** EXERCISE **
Starting with the line that contains "a constructor. -/", reproduce each line through the end of the listing below, with no other output.

** INFORMATION SHOWN **
-- ==== Sys2Proof/Machine/Dispatch.lean ====
section
/-! DEFINITION. The meaning of each command, one arm a constructor. -/

namespace Sys2Proof.Machine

** ANSWER **
/-! DEFINITION. The meaning of each command, one arm a constructor. -/

namespace Sys2Proof.Machine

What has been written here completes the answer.